心で感じるスキンケア研究<心感研究>(花王)
花王は、化粧品の成分や処方だけでなく、スキンケア時に喚起される“幸福感”や“満足感”にも肌を美しくする力があるのではないかという考えのもと、人の内面(心)にも着目し、心と肌の美しさの関係性を科学的に検証する「心で感じるスキンケア研究(心感研究)」に取り組んでいます¹⁾。
研究① スキンケア時の触覚刺激(ハンドプレス)による快感情が肌の質感向上に及ぼす効果
【試験条件】
20-39歳の大きな肌トラブルがない女性80名が対象。クリーム製剤を1日2回(朝と夜)4週間使用。
【評価指標】
<肌の質感スコア>
客観的な目視評価のトレーニングを積み、一定の評価基準を有する専門家によって、うるおい・乾燥感のなさ・つや・透明感・黄みのなさ・くすみのなさのスコアを「ない(-3)」~「ある(3)」の7段階で評価。
<快感情の程度>
「化粧版感情評価尺度」における快感情に関わる8つの感情因子について、試験期間(4週間)の平均を算出。これらを平均することで総合的な快感情値を算出し、快感情が特に高く喚起されたグループ(n=20)と、快感情があまり喚起されなかったグループ(n=20)間での比較を行いました。
【試験結果】
クリームの使用により快感情が喚起され、その中でも特に快感情が高かったグループは、快感情があまり喚起されなかったグループと比べ、肌の質感スコアが向上していることを確認しました。
以上の結果より、スキンケア行為により生じる快感情が、肌の質感(見た目の肌状態)を向上させる可能性が示唆されました²⁾。
研究② 製剤のテクスチャーによる快感情の程度の違い
【試験方法】
20-49歳の女性15名を対象に、塗布感触の異なる4種のクリームA、B、C、Dを前腕内側に自身で塗布し、その際の脳血流変化量を計測。
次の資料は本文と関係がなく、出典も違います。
-- ==== Sys2Proof/Machine/StateKey.lean ====
section
/-! DEFINITION. State of the keys and the life cycle (13), of the boot flash's images, of the twin and
stack operation (16) and of wear, counters and calibration (17). Each field's default is its reset
value; a value that a reset keeps stands at the value the part is shipped with. -/

namespace Sys2Proof.Machine

/-- A piece of memory by byte: address and byte, in canonical form (see Machine/Ops.lean). -/
structure Memory where
  cells : List Host.Cell := []
deriving DecidableEq, Repr

/-! ### Key store -/

/-- A root cell of the brine store (13 R339). `present` is false once it is zeroised. -/
structure RootCell where
  present : Bool := false
  root    : Bytes := []
  epoch   : Nat := 0
  check   : Bytes := []
deriving DecidableEq, Repr

/-- A key slot (13 R357, R358). `state`: 0 EMPTY, 1 ACTIVE, 2 DAMAGED. -/
structure KeySlot where
  copyA   : Bytes := []
  copyB   : Bytes := []
  keyType : Nat := 0
  domain  : Nat := 0
  state   : Nat := 0
  activeB : Bool := false
  persist : Bool := false
  gen     : Nat := 0
  alloc   : Nat := 0
  classes : Nat := 0
deriving DecidableEq, Repr

/-- A journal word of MRAM (13 R359). -/
structure JournalWord where
  record  : Nat := 0
  copyB   : Bool := false
  valid   : Bool := false
  gen     : Nat := 0
  check12 : Nat := 0
deriving DecidableEq, Repr

/-- A record of the key-store area of the boot flash (13 R359); `dead` once programmed to 0x00. -/
structure FlashRecord where
  bank    : Bool
  number  : Nat
  slot    : Nat
  keyType : Nat
  copyB   : Bool
  gen     : Nat
  epoch   : Nat
  sealed  : Bytes          -- SIV and ciphertext
  dead    : Bool := false
deriving DecidableEq, Repr

/-- What the commit of a key write brings about beside the slot (13 R360). -/
inductive KeyUse where
  | saKey (sa which algorithm keyId : Nat) (derived : Bool)
  | cookie (generation : Fin 8)
  | stack (q : Fin 8)
  | replicated (record : KeyRecord) (link : Fin 2) (seq : Nat)
deriving DecidableEq, Repr

/-- A write of key material that has begun and not yet committed (13 R360). -/
structure KeyWrite where
  slot     : Nat
  keyType  : Nat
  material : Bytes
  use      : KeyUse
  source   : Option Source
deriving DecidableEq, Repr

/-- A tamper record (13 R345). -/
structure TamperRecord where
  seconds   : Nat
  bootCount : Nat
  detector  : Nat
  lifecycle : Nat
  flags     : Nat
deriving DecidableEq, Repr

/-- An image slot of the boot flash (13 R371, R373): its octets, 8 MiB from the header on (18 R494). `result` is the judgement in the codes of
15 R415; `written` says that firmware-write has filled it since the last stage. -/
structure FwSlot where
  image       : Memory := {}
  trial       : Bool := false
  trialFailed : Bool := false
  written     : Bool := false
  result      : Nat := 0
deriving DecidableEq, Repr

/-- A firmware write or stage that runs (13 R373). -/
structure FwJob where
  slot   : Fin 2
  stage  : Bool
  offset : Nat
  length : Nat
  source : Source
  seq    : Nat
deriving DecidableEq, Repr

/-- A life-cycle change that runs (13 R353, R355): by a command, or by a tamper. -/
structure LifeChange where
  target : Fin 4
  tamper : Bool
  source : Option (Source × Nat)
deriving DecidableEq, Repr

/-- An attestation report that is being signed (13 R347). -/
structure AttestJob where
  nonce  : Bytes
  sigAlg : Nat
  source : Source
  seq    : Nat
deriving DecidableEq, Repr

/-- 13 R339 to R373. -/
structure Keys where
  roots       : Vector RootCell 3 := Vector.replicate 3 {}
  tamperLatch : BitVec 16 := 0                 -- bit d for detector code d
  onBattery   : BitVec 16 := 0                 -- the latched bits that came on VBAT alone
  tamperIn    : Vector (Nat × Nat) 2 := Vector.replicate 2 (0, 0)     -- ENABLE, ACTIVE_LEVEL
  life        : Fin 4 := 1                     -- MRAM life-cycle word: STATE
  rootEpoch   : Nat := 1
  wipePending : Bool := false
  rootPending : Bool := false
  change      : Option LifeChange := none
  attestGen   : Nat := 1
  importGen   : Nat := 1
  bootCount   : Nat := 0
  tamperEvents : Nat := 0
  firstTampers : List TamperRecord := []
  lastTampers : List TamperRecord := []
  slots       : List (Nat × KeySlot) := []
  journal     : List (Nat × JournalWord) := []
  flash       : List FlashRecord := []
  bank        : Bool := false
  position    : Nat := 0
  compacting  : Bool := false
  writes      : List KeyWrite := []
  ladder      : Bool := false                  -- ladder keys are held in slots 2 to 31
  drbgReady   : Bool := false
  drbgCount   : Nat := 0
  failTicks   : List Nat := []                 -- device ticks of recent health-test failures
  entropyFail : Bool := false
  entropyJobs : List (Nat × Source × Nat) := []
  attests     : List AttestJob := []
  fw          : Vector FwSlot 2 := Vector.replicate 2 {}
  running     : Option (Fin 2) := none
  onTrial     : Bool := false
  fwJob       : Option FwJob := none
  fuseCount   : Nat := Config.rollbackFuses
  wipeFound   : Bool := false                  -- WIPE_PENDING found at boot (15 R415)
  userHash    : Option Bytes := none           -- SHA-384 of the loaded task image
deriving DecidableEq, Repr

/-! ### Stack -/

/-- 15 R428. -/
structure StackCfg where
  position : Nat := 0
  linkE    : Nat := 0
  linkW    : Nat := 0
  miss     : Nat := 20
  witness  : Nat := 1000
deriving DecidableEq, Repr

/-- A member as position `p` is known (16 R460). STATE 0 ABSENT, 1 JOINING, 2 MEMBER, 3 SUSPECT. -/
structure StackMember where
  deviceId  : Nat := 0
  bootCount : Nat := 0
  state     : Nat := 0
  linkUnc   : Nat := 2 ^ 48 - 1
deriving DecidableEq, Repr

/-- The 13 counters of 16 R461 per link; HEARTBEAT_LOST and PRIMARY_CONFLICT among them. -/
structure StackCounters where
  fcs : Nat := 0
  format : Nat := 0
  auth : Nat := 0
  replay : Nat := 0
  termStale : Nat := 0
  hops : Nat := 0
  pairFail : Nat := 0
  replTimeout : Nat := 0
  replReject : Nat := 0
  rttOutlier : Nat := 0
  heartbeatLost : Nat := 0
  primaryConflict : Nat := 0
  sessionFull : Nat := 0
deriving DecidableEq, Repr

/-- One exchange of two-way time transfer (16 R438): θ and round trip, 2^-16 ns. -/
structure Exchange where
  theta : Int
  trip  : Int
deriving DecidableEq, Repr

/-- What a neighbour's latest TT frame says of its bound (16 R438, R441). -/
structure PeerBound where
  core      : Nat := 2 ^ 48 - 1
  growth    : Nat := 0
  horizon   : Nat := 0
  recordSeq : Nat := 0
  bootCount : Nat := 0
  anchorKind : Nat := 0
  chain     : Nat := 0
deriving DecidableEq, Repr

/-- What a replication frame carries (16 R446). -/
inductive ReplBody where
  | key (k : KeyRecord)
  | config (opcode index : Nat)
  | session (es : List Session)
  | activate (keyId oldKeyId : Nat) (a retireAt : Nat)
  | resign (term : Nat)
  | leave (position : Nat)
deriving DecidableEq, Repr

/-- A frame as it left on a stack link (16 R436), before its payload is encrypted: header, IV, and the
payload's octets or, for a replication frame, its body. A relayed frame is not opened. -/
structure StackFrame where
  type    : Nat
  src     : Nat
  dst     : Nat
  hops    : Nat
  key     : Nat
  term    : Nat
  seq     : Nat
  iv      : Bytes := []
  payload : Bytes := []
  repl    : Option ReplBody := none
  relayed : Bool := false
deriving DecidableEq, Repr

/-- A stack link (16 R435 to R441); stamps in 2^-16 ns. `lastOut` is the frame sent last, `partner` the
payload of the neighbour's latest STATE frame. -/
structure StackLink where
  up        : Bool := false
  missed    : Nat := 0
  suspect   : Bool := false
  fresh     : Bool := false              -- a valid HEARTBEAT in the present interval
  marker    : Nat := 0                   -- number of the marker to send next
  sent      : List (Nat × Nat) := []     -- recent markers sent with the transmit stamp
  received  : List (Nat × Nat) := []     -- recent markers received with the receive stamp
  exchanges : List Exchange := []
  peer      : PeerBound := {}
  peerPos   : Option (Fin 8) := none
  counters  : StackCounters := {}
  channels  : Option (Fin 24 × Fin 24) := none
  lastOut   : Option StackFrame := none
  partner   : Bytes := []
deriving DecidableEq, Repr

/-- The stages of the pairing ceremony of 16 R442. -/
inductive PairStep where
  | hello
  | confirm
  | admission
  | replicate
deriving DecidableEq, Repr

/-- A pairing ceremony in progress. `source` is the pair command to complete. -/
structure Pairing where
  step    : PairStep
  link    : Fin 2
  peerId  : Nat
  intent  : Nat
  source  : Option (Source × Nat)
  nonce   : Nat                       -- the draw of this side's nonce and ephemeral key
  own     : Bytes := []               -- this side's HELLO payload
  peer    : Option HelloMsg := none
deriving DecidableEq, Repr

/-- A replication frame that is not yet acknowledged, with the SEQUENCE of each of its sends. -/
structure ReplFrame where
  id   : Nat
  dst  : Fin 8
  body : ReplBody
  seqs : List Nat := []
deriving DecidableEq, Repr

/-- 16 R432 to R461. Role 0 NONE, 1 PRIMARY, 2 TWIN, 3 FOLLOWER. -/
structure Stack where
  cfg      : StackCfg := {}
  paired   : Bool := false
  role     : Nat := 0
  position : Nat := 0xFF
  term     : Nat := 0
  fenced   : Bool := false
  witnessWait : Bool := false
  members  : Vector StackMember 8 := Vector.replicate 8 {}
  links    : Vector StackLink 2 := Vector.replicate 2 {}
  seqOut   : Vector Nat 10 := Vector.replicate 10 1      -- KEY 0, the stack key, the pair key of each peer
  seqIn    : List ((Nat × Nat) × Nat) := []              -- (sender, KEY), last accepted
  pairing  : Option Pairing := none
  frames   : List ReplFrame := []
  nextId   : Nat := 0
  bases    : List BaseReport := []                       -- nonce bases held by position 0
  drawn    : List BaseReport := []                       -- bases drawn here since the last ACK
  newKeyAt : Option Nat := none                          -- device second of the stack key switch
  newKey   : Option Bytes := none
  oldKey   : Option Bytes := none
  detaching : Option (Source × Nat) := none
  upstream : Option (Fin 2) := none                      -- the link of the STACK reference
deriving DecidableEq, Repr

/-! ### Counters, wear and calibration -/

/-- 17 R464. -/
structure FilterCfg where
  enable   : Nat := 0
  event    : Nat := 0x0D
  priv     : Nat := 0xF
  master   : Nat := 0x0003FFFF
  addrLo   : Nat := 0
  addrHi   : Nat := 0xFFFFFFFF
  cls      : Nat := 0x3F
  ovfIrq   : Nat := 0
  userRead : Nat := 0
  preset   : Nat := 0
deriving DecidableEq, Repr

/-- A filtered counter (17 R464, R467). `owed` says that a delivery is outstanding. -/
structure Filtered where
  cfg   : FilterCfg := {}
  count : Nat := 0
  ovf   : Bool := false
  owed  : Bool := false
deriving DecidableEq, Repr

/-- Where a unit stands (17 R471): a worn unit finishes the transactions it holds. -/
inductive UnitState where
  | service
  | worn
  | retired
  | spare
  | unavailable
deriving DecidableEq, Repr

/-- A unit with its consecutive counts of R470 and its corrected ECC errors. -/
structure WearUnit where
  state  : UnitState := .service
  w      : Nat := 0
  pMean  : Nat := 0
  n130   : Nat := 0
  n150   : Nat := 0
  warnedAgo : Nat := 0
  warned : Bool := false
  spareOf : Option Nat := none
  cause   : Nat := 0                -- why it left service
  ecc     : List Nat := []          -- device seconds of corrected errors in its own state memory
deriving DecidableEq, Repr

/-- An entry of the wear ledger's history (17 R475). -/
structure LedgerEntry where
  sequence  : Nat
  bootCount : Nat
  seconds   : Nat
  kind      : Nat
  cls       : Nat
  unit      : Nat
  spare     : Nat
  left      : Nat
  w         : Nat
  temp      : Int
  cause     : Nat
deriving DecidableEq, Repr

/-- A repair of a sub-array (17 R473): a row or a column and the spare it goes to; `running` while
its lines are copied. -/
structure SramRepair where
  column  : Bool
  line    : Nat
  spare   : Nat
  cause   : Nat
  running : Bool
deriving DecidableEq, Repr

/-- A 256 KiB sub-array (17 R473). `corrected` holds the errors of the last 86,400 s: row, column
and device second. -/
structure SubArray where
  corrected : List (Nat × Nat × Nat) := []
  repairs   : List SramRepair := []
deriving DecidableEq, Repr

/-- 17 R462 to R479. Units by class: 26 AES-SIV, 9 HMAC, 9 GMAC, 200 GNSS channels, 3 cores. -/
structure Wear where
  filters  : Vector Filtered 32 := Vector.replicate 32 {}
  siv      : Vector WearUnit 26 :=
    tab fun i => if i.val < 24 then {} else { state := .spare }
  hmac     : Vector WearUnit 9 :=
    tab fun i => if i.val < 8 then {} else { state := .spare }
  gmac     : Vector WearUnit 9 :=
    tab fun i => if i.val < 8 then {} else { state := .spare }
  channels : Vector WearUnit 200 :=
    tab fun i => if i.val < 192 then {} else { state := .spare }
  cores    : Vector WearUnit 3 :=
    tab fun i => if i.val < 2 then {} else { state := .spare }
  arrays   : List (Nat × SubArray) := []
  ledger   : List LedgerEntry := []
  sequence : Nat := 0
  calRecord : Memory := {}
  calGeneration : Nat := 1
  modeTouched : Bool := false                   -- the speed mode changed within the present second
deriving DecidableEq, Repr

end Sys2Proof.Machine
end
塗布刺激は、1回20秒間、安静状態20秒間を交互に計4回実施し、塗布中と安静状態の脳血流変化量の差分の標準得点を算出しました。
【試験結果】
クリームを前腕に塗布するというスキンケア行為において、クリームの感触の違いによって、脳の前頭前野の血流変化量が異なることを確認しました。
脳血流量変化に有意差のあったクリームCは、コクとしっとり感があり、肌なじみがよいという特徴がありました。
以上の結果より、「コク」「しっとり感」「肌なじみ」の3つの感触要素を高いレベルで同時に満たすクリーム製剤を塗布することで、その他の製剤と比べて快感情が高まることが、感覚的なアンケートだけでなく脳血流変化量計測の結果からも確認されました³⁾。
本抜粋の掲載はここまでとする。